The stochastic waiting times at terminals are assumed normally distributed.
The stochastic travel times between cargoes in different terminals and the
stochastic waiting time at the destination terminal are correlated. The distribution
of the arc travel times are assumed normally distributed, and approximations
are used to obtain the distributions.
Both a static and a dynamic version of the problem are solved. The objective is to find the route that maximizes the probability of completing within a
given threshold. As the objective function is non-linear fractional, which is
not straightforward to handle, specialized solution methods are used. An exact
algorithm presented by Nikolova et al. (2006) is used to solve both versions
of the problem. What confidence level is required for a route to be optimal
depends on the risk profile of the decision maker. When solving the static
version of the problem, the optimal route for the given threshold is identified
prior to route execution, while the dynamic problem is solved using the exact
algorithm iteratively to decide which cargo to service next.
When solving the static version of the problem, a base set of 100 test instances
is generated and tested. The instances are generated based on realistic input
data from Houston Ship Channel. We find that for less than 20% of the
instances, the optimal stochastic solution performs better than the optimal
deterministic.

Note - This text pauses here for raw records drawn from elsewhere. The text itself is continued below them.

-- ==== Sys2Proof/Laws/Run.lean ====
section
/-! SUPPORT. What a run of host actions does: one action after the other, and an assembler line with register operands is its
command on the machine that holds them (30_encoding.md R103). -/

namespace Sys2Proof.Machine

@[simp] theorem runActions_nil (s : State) : runActions [] s = .next s := rfl

theorem runActions_cons (a : HostAction) (rest : List HostAction) (s : State) :
    runActions (a :: rest) s =
      match step { s with pending := [a] } with
      | .next t => runActions rest t
      | .fault f => .fault f
      | .refused r => .refused r := rfl

/-- Running one sequence after another is running their concatenation. -/
theorem runActions_append (xs ys : List HostAction) (s : State) :
    runActions (xs ++ ys) s =
      match runActions xs s with
      | .next t => runActions ys t
      | .fault f => .fault f
      | .refused r => .refused r := by
  induction xs generalizing s with
  | nil => rfl
  | cons a xs ih =>
    rw [List.cons_append, runActions_cons, runActions_cons]
    cases step { s with pending := [a] } with
    | next t => exact ih t
    | fault f => rfl
    | refused r => rfl

/-- The run of one action is its step. -/
theorem runActions_one (a : HostAction) (s : State) : runActions [a] s = step { s with pending := [a] } := by
  rw [runActions_cons]
  cases step { s with pending := [a] } <;> rfl

/-- The host writes `ARG0` of an idle core. -/
theorem step_writeArg0 {s : State} (h : s.status.busy = false) (v : Word64) :
    step { s with pending := [writeArg0 v] } = .next { s with pending := [], arg0 := v } :=
  if_neg (by simp [h])

/-- The host writes `ARG1` of an idle core. -/
theorem step_writeArg1 {s : State} (h : s.status.busy = false) (v : Word64) :
    step { s with pending := [writeArg1 v] } = .next { s with pending := [], arg1 := v } :=
  if_neg (by simp [h])

/-- The machine with no action pending and a command started. -/
def State.underway (s : State) : State := { s with pending := [], status := { s.status with busy := true } }

/-- The host writes the word of a command to `CMD` of an idle core. -/
theorem step_writeCommand {s : State} {i : Instr} (h : s.status.busy = false) (hi : decode (encode i) = .ok i) :
    step { s with pending := [writeCommand i] } = exec i s.underway := by
  have hw : ((encode i).setWidth 64).setWidth 32 = encode i := by simp
  refine (if_neg (by simp [h])).trans ?_
  rw [hw, State.runWord, hi]
  rfl

/-- An assembler line with register operands is its command on the machine that holds them. -/
theorem run_line {s : State} {i : Instr} (h : s.status.busy = false) (hi : decode (encode i) = .ok i) (a0 a1 : Word64) :
    runActions [writeArg0 a0, writeArg1 a1, writeCommand i] s =
      exec i ({ s with arg0 := a0, arg1 := a1 } : State).underway := by
  rw [runActions_cons, step_writeArg0 h]
  simp only
  rw [runActions_cons, step_writeArg1 (by exact h)]
  simp only
  rw [runActions_one, step_writeCommand (by exact h) hi]
  rfl

/-- The encoder line of a codec runs its encoder command. -/
theorem run_encodeLine {s : State} (h : s.status.busy = false) (k : Codec) (base size : Word64) :
    runActions (k.encodeLine base size) s =
      exec k.command ({ s with arg0 := base, arg1 := size } : State).underway := by
  cases k <;> exact run_line h (by decide) base size

/-- The line `BSW.REL` runs the release. -/
theorem run_asmBswRel {s : State} (h : s.status.busy = false) : runActions asmBswRel s = exec .bswRel s.underway := by
  rw [asmBswRel, runActions_one, step_writeCommand h (by decide)]

end Sys2Proof.Machine
end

However, the improvements in threshold and confidence level
is less than 0.5% for all instances.
An evaluation of the applied approximation of the distribution of arc travel
times shows that our model suggests less variance to be associated with the
routes than what is the real case. This means that the value of the stochastic
solution might be higher than what our results suggest. The results from
solving the dynamic version of the problem support the findings from solving
the static version of the problem. | |